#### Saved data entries
Content starts

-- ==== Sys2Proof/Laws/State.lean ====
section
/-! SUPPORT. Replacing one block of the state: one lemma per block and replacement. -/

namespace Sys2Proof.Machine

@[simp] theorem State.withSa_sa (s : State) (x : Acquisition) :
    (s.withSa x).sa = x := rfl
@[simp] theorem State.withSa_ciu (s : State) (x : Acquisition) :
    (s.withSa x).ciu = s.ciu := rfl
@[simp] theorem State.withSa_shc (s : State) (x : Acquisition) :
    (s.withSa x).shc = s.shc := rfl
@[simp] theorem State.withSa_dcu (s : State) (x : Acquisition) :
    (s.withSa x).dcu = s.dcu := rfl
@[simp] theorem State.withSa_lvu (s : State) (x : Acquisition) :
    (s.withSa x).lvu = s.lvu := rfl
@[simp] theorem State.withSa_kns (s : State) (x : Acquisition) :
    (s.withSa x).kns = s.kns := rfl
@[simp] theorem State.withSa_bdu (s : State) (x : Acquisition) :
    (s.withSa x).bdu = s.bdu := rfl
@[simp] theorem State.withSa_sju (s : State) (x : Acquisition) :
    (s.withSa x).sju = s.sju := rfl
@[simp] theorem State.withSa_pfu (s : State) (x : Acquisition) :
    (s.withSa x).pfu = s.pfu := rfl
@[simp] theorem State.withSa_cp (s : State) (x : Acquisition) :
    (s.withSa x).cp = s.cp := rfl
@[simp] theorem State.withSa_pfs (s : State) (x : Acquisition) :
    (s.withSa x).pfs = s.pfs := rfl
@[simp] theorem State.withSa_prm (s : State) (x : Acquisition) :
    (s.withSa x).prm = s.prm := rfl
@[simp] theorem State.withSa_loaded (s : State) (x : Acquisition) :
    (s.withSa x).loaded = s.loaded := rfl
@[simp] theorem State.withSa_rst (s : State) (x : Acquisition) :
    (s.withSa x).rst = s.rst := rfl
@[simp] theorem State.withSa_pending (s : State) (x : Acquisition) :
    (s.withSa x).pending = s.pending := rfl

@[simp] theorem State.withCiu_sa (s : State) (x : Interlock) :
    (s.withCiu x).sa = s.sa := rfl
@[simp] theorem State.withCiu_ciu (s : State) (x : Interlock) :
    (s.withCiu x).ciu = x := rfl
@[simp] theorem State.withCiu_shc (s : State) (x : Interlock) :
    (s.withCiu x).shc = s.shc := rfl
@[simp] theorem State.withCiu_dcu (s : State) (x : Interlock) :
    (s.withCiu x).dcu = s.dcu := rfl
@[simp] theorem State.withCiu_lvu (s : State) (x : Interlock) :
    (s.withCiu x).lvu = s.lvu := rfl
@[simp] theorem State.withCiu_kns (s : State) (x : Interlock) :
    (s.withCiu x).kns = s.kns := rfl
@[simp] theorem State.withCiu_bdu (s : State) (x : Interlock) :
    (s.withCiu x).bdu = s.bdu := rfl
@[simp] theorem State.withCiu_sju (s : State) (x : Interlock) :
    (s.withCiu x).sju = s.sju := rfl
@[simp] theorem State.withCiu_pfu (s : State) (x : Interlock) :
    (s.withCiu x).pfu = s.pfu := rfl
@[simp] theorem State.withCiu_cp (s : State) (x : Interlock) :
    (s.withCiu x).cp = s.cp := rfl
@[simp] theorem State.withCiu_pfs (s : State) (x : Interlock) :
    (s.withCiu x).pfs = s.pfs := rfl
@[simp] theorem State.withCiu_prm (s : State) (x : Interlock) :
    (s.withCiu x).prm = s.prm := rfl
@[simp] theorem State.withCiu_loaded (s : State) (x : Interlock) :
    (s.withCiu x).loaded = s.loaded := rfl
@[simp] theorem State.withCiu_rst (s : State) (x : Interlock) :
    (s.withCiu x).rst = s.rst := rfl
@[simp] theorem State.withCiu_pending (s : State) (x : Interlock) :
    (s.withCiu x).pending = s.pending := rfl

Content ends
Content starts

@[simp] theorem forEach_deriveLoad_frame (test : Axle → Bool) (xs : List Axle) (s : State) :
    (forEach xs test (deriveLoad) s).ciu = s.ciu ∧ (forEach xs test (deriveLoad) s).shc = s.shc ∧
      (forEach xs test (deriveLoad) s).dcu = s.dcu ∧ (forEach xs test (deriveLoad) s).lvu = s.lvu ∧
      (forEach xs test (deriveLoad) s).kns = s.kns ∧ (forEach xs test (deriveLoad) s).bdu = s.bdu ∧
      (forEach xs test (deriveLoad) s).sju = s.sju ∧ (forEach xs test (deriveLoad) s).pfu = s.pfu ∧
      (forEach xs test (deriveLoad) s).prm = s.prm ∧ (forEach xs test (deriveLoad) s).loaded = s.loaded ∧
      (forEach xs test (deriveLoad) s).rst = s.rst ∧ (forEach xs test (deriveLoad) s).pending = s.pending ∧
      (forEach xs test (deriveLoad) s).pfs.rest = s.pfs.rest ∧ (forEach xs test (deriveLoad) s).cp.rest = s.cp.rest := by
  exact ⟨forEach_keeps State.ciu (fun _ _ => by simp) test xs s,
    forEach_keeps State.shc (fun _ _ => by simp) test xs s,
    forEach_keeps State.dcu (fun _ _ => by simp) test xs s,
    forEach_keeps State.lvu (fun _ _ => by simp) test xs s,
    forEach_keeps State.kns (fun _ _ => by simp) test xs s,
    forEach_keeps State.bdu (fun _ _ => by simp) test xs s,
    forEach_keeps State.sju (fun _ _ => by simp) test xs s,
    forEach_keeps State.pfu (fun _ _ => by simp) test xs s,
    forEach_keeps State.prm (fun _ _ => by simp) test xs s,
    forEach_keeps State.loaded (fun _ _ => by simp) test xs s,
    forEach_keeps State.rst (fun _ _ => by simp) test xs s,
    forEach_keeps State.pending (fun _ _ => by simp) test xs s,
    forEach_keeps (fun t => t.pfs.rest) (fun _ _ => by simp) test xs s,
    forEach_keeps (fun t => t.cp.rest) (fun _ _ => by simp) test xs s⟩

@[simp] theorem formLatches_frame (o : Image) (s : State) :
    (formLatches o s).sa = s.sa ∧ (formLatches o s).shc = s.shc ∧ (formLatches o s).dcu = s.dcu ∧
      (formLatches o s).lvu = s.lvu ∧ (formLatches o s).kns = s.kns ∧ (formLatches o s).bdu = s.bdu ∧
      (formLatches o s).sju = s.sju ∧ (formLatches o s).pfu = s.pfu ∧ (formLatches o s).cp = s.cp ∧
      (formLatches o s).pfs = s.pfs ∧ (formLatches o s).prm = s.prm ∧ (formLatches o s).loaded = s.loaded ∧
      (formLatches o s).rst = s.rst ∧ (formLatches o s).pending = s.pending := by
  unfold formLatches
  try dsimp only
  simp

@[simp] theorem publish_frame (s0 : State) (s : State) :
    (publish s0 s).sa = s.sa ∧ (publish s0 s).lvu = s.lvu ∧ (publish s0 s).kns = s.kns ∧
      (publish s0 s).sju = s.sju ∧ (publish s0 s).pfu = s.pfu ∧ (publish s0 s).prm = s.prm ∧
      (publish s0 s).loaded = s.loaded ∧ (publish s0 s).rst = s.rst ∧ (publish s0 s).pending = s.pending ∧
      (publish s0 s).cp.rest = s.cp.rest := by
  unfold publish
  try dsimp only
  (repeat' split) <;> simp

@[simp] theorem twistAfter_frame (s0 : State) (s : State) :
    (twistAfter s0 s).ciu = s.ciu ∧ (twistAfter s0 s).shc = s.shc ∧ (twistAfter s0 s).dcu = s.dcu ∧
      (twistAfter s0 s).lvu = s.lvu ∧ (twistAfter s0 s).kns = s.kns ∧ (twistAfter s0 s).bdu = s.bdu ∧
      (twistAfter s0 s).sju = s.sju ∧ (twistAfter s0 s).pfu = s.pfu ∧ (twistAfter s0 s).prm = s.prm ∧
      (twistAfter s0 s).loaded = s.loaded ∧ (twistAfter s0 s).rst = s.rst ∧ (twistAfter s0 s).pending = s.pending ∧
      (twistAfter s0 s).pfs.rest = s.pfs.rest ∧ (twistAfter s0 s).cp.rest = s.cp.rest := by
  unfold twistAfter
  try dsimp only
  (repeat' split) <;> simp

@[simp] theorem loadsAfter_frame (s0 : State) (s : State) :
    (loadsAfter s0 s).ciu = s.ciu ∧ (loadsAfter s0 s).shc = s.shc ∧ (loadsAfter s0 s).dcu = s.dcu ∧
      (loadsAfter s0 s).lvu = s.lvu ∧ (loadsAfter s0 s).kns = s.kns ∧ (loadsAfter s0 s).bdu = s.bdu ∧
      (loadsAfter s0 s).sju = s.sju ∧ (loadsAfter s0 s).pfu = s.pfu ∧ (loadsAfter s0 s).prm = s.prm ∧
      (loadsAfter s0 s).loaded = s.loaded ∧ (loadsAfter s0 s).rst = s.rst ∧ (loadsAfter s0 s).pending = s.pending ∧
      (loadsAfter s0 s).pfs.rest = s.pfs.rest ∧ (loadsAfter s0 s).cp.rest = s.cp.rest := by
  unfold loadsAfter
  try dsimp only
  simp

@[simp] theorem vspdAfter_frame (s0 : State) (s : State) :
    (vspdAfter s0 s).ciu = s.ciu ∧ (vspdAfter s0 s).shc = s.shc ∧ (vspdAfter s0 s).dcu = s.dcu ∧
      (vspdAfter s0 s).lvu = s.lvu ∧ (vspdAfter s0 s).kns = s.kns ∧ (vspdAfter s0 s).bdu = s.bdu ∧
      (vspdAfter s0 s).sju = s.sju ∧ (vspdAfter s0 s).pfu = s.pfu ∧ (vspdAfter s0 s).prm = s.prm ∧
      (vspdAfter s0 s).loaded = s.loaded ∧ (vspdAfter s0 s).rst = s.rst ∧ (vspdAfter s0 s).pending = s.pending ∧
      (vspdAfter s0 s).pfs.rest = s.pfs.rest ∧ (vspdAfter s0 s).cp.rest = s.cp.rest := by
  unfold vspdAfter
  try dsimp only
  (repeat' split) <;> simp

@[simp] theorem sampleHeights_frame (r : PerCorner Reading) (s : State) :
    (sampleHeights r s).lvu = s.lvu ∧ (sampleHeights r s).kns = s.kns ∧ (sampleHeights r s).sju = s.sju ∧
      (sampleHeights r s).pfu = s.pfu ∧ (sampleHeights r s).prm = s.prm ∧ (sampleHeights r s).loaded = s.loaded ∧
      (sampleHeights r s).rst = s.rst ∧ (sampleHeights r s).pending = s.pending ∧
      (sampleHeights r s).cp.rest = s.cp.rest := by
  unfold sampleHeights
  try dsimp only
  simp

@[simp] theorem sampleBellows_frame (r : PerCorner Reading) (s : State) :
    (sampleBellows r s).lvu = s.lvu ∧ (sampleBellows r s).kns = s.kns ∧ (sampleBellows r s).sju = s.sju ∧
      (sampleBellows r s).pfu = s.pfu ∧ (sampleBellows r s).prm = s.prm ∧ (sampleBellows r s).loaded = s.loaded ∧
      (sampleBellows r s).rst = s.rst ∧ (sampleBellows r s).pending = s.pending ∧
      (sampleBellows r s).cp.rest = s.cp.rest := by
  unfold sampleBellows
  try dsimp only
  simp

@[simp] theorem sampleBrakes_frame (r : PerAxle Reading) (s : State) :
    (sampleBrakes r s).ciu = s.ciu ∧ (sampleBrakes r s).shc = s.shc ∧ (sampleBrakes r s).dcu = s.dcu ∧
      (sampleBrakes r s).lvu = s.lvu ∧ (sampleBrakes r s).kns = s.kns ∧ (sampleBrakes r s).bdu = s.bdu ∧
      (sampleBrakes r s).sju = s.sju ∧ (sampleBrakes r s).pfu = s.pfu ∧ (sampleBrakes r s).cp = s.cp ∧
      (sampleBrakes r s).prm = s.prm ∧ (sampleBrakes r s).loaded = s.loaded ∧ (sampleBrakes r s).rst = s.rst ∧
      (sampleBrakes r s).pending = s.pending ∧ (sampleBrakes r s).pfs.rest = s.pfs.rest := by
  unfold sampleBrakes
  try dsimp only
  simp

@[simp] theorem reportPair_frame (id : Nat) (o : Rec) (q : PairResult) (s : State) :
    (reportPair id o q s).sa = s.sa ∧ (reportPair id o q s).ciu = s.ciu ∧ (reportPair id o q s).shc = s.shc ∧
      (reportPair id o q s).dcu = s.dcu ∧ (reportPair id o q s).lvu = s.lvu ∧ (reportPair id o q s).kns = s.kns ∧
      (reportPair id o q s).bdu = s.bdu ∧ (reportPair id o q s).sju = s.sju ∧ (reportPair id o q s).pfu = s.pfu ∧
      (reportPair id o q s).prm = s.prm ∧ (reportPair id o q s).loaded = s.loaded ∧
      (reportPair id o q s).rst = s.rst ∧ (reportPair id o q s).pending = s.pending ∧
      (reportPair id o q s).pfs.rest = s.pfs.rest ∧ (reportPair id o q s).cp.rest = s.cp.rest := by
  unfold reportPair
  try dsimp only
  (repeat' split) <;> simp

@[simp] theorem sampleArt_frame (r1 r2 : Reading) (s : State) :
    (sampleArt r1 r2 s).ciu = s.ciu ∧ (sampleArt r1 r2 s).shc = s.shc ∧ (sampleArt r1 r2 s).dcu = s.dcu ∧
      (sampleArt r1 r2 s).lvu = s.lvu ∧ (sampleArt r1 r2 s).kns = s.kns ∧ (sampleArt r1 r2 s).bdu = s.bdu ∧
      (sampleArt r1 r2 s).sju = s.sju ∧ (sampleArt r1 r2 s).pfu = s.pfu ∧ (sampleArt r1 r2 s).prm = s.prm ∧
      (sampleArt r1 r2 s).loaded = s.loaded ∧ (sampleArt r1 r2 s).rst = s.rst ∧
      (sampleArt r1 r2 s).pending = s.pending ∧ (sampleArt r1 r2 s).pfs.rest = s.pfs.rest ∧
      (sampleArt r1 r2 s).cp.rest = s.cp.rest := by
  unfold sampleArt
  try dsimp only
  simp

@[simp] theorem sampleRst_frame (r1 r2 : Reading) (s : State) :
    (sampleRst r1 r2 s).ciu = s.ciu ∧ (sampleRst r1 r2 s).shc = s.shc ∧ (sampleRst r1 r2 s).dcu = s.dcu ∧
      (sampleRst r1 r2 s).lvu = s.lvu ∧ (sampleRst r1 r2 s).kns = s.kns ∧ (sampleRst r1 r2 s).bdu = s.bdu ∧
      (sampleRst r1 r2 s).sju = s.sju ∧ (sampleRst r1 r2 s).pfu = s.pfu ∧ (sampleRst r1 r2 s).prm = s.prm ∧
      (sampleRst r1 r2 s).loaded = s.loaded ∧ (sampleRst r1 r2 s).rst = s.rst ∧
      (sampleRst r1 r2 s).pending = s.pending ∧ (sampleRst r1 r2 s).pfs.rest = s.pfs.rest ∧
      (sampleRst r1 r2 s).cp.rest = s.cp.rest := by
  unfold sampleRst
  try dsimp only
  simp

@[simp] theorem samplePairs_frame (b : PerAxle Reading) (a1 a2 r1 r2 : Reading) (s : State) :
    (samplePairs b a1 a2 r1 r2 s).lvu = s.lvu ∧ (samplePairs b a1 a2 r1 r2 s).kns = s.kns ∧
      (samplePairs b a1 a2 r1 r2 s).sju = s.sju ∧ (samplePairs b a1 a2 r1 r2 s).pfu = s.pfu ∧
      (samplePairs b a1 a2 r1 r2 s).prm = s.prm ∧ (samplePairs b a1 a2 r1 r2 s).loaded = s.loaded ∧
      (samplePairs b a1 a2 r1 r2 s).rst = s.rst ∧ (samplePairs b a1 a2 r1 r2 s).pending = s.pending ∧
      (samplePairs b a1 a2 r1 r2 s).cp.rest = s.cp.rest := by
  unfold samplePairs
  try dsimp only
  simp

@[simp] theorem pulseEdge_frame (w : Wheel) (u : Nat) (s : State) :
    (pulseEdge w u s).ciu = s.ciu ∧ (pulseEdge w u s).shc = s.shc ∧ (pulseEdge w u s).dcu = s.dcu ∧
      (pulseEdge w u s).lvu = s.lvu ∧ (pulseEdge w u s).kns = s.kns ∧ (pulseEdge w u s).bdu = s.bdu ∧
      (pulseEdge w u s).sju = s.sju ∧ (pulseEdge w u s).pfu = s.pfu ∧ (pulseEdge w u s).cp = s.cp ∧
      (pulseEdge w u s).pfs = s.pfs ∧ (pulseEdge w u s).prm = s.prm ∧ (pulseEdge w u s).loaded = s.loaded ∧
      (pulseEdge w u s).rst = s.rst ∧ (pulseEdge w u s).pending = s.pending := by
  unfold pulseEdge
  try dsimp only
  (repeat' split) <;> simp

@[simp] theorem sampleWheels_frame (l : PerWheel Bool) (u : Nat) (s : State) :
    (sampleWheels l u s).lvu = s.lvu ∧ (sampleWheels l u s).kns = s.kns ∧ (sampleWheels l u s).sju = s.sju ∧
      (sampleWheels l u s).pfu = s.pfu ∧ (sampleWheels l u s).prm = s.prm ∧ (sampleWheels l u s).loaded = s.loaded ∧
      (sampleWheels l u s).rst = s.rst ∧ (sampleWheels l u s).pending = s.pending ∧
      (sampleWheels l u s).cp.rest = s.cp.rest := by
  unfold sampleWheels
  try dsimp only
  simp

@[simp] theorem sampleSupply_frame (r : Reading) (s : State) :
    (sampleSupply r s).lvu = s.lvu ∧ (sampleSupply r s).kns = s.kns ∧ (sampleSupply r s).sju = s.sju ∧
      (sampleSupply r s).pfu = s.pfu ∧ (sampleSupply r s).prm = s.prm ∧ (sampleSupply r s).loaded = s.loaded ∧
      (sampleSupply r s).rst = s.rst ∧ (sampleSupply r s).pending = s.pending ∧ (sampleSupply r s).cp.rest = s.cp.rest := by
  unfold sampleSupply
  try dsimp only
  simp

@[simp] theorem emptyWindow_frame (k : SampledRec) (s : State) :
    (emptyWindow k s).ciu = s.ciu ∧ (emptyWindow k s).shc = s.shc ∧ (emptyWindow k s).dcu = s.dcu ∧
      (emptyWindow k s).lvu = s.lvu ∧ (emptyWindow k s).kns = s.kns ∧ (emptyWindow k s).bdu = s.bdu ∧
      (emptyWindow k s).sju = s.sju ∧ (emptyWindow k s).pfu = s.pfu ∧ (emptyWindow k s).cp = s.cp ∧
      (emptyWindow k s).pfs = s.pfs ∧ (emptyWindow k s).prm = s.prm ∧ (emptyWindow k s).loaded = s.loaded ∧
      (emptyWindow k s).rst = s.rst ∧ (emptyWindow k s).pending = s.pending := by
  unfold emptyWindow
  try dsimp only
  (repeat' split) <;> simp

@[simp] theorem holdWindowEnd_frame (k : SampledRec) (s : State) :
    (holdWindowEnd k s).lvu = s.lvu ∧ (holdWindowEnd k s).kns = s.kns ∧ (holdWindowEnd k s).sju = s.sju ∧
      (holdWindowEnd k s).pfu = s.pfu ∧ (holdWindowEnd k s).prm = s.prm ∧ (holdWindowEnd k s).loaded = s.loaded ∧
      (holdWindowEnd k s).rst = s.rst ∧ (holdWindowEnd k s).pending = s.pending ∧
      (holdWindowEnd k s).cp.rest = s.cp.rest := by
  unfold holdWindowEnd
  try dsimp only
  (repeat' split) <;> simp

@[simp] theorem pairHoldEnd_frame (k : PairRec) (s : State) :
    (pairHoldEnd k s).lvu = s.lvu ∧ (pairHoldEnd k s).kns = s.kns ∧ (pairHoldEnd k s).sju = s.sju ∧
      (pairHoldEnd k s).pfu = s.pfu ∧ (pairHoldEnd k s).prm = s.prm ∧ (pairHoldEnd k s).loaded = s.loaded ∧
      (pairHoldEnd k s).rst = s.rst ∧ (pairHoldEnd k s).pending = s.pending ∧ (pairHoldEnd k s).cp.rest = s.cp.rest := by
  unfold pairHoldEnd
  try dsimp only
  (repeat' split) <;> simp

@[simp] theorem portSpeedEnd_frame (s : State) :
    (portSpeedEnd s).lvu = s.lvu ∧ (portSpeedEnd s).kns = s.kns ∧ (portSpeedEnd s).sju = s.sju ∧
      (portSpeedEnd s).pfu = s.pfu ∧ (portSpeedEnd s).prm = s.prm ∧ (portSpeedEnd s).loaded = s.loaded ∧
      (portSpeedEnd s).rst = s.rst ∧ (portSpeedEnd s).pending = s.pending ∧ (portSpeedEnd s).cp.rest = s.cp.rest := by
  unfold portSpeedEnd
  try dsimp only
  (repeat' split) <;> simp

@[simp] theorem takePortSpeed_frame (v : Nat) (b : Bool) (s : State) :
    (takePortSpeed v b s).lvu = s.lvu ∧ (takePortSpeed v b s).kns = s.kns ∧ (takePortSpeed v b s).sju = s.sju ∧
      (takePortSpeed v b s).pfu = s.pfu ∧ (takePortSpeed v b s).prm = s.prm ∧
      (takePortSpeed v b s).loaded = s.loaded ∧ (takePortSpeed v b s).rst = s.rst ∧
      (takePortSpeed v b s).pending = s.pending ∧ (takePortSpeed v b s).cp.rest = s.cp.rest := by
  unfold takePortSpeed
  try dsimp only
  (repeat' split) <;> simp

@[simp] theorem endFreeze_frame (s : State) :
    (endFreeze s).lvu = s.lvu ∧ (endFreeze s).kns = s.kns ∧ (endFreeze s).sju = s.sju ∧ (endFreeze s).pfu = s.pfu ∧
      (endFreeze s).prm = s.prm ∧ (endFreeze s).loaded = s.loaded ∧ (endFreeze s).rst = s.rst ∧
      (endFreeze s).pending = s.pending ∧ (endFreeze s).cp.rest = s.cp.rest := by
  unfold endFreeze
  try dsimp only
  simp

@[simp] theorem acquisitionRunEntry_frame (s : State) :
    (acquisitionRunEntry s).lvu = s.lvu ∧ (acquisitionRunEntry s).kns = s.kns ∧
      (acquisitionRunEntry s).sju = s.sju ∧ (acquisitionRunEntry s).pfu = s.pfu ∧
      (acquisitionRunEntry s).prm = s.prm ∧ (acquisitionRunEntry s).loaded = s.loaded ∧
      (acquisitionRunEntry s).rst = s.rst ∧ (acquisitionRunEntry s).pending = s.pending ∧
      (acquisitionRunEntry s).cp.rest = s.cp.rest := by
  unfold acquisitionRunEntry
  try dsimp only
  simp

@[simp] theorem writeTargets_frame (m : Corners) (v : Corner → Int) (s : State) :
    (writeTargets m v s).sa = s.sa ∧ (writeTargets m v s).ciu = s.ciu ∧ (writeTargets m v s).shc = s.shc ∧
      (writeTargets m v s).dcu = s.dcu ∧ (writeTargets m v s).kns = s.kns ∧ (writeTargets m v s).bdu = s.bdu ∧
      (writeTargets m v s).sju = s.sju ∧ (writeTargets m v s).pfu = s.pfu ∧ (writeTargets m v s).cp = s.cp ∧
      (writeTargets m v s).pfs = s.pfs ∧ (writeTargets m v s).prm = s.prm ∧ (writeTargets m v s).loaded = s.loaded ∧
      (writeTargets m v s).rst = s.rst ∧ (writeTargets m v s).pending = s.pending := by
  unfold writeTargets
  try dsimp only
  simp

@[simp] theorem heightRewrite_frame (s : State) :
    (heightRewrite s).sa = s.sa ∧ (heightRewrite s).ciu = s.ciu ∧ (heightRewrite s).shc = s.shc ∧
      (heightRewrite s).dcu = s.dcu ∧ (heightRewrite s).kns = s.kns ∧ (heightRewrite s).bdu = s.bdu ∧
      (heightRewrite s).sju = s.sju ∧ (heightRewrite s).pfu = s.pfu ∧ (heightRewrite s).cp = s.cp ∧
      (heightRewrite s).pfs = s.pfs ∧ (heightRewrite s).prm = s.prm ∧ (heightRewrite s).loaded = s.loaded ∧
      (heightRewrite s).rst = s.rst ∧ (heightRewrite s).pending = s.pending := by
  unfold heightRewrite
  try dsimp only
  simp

Content ends

#### HOW TO COMPLETE THIS TASK
Output the lines above exactly, but only those between the line holding "(s.withSa x).lvu = s.lvu := rfl" and the line holding "(s.withSa x).pfs = s.pfs := rfl", inclusive.

#### RESULT OF THE TASK
    (s.withSa x).lvu = s.lvu := rfl
@[simp] theorem State.withSa_kns (s : State) (x : Acquisition) :
    (s.withSa x).kns = s.kns := rfl
@[simp] theorem State.withSa_bdu (s : State) (x : Acquisition) :
    (s.withSa x).bdu = s.bdu := rfl
@[simp] theorem State.withSa_sju (s : State) (x : Acquisition) :
    (s.withSa x).sju = s.sju := rfl
@[simp] theorem State.withSa_pfu (s : State) (x : Acquisition) :
    (s.withSa x).pfu = s.pfu := rfl
@[simp] theorem State.withSa_cp (s : State) (x : Acquisition) :
    (s.withSa x).cp = s.cp := rfl
@[simp] theorem State.withSa_pfs (s : State) (x : Acquisition) :
    (s.withSa x).pfs = s.pfs := rfl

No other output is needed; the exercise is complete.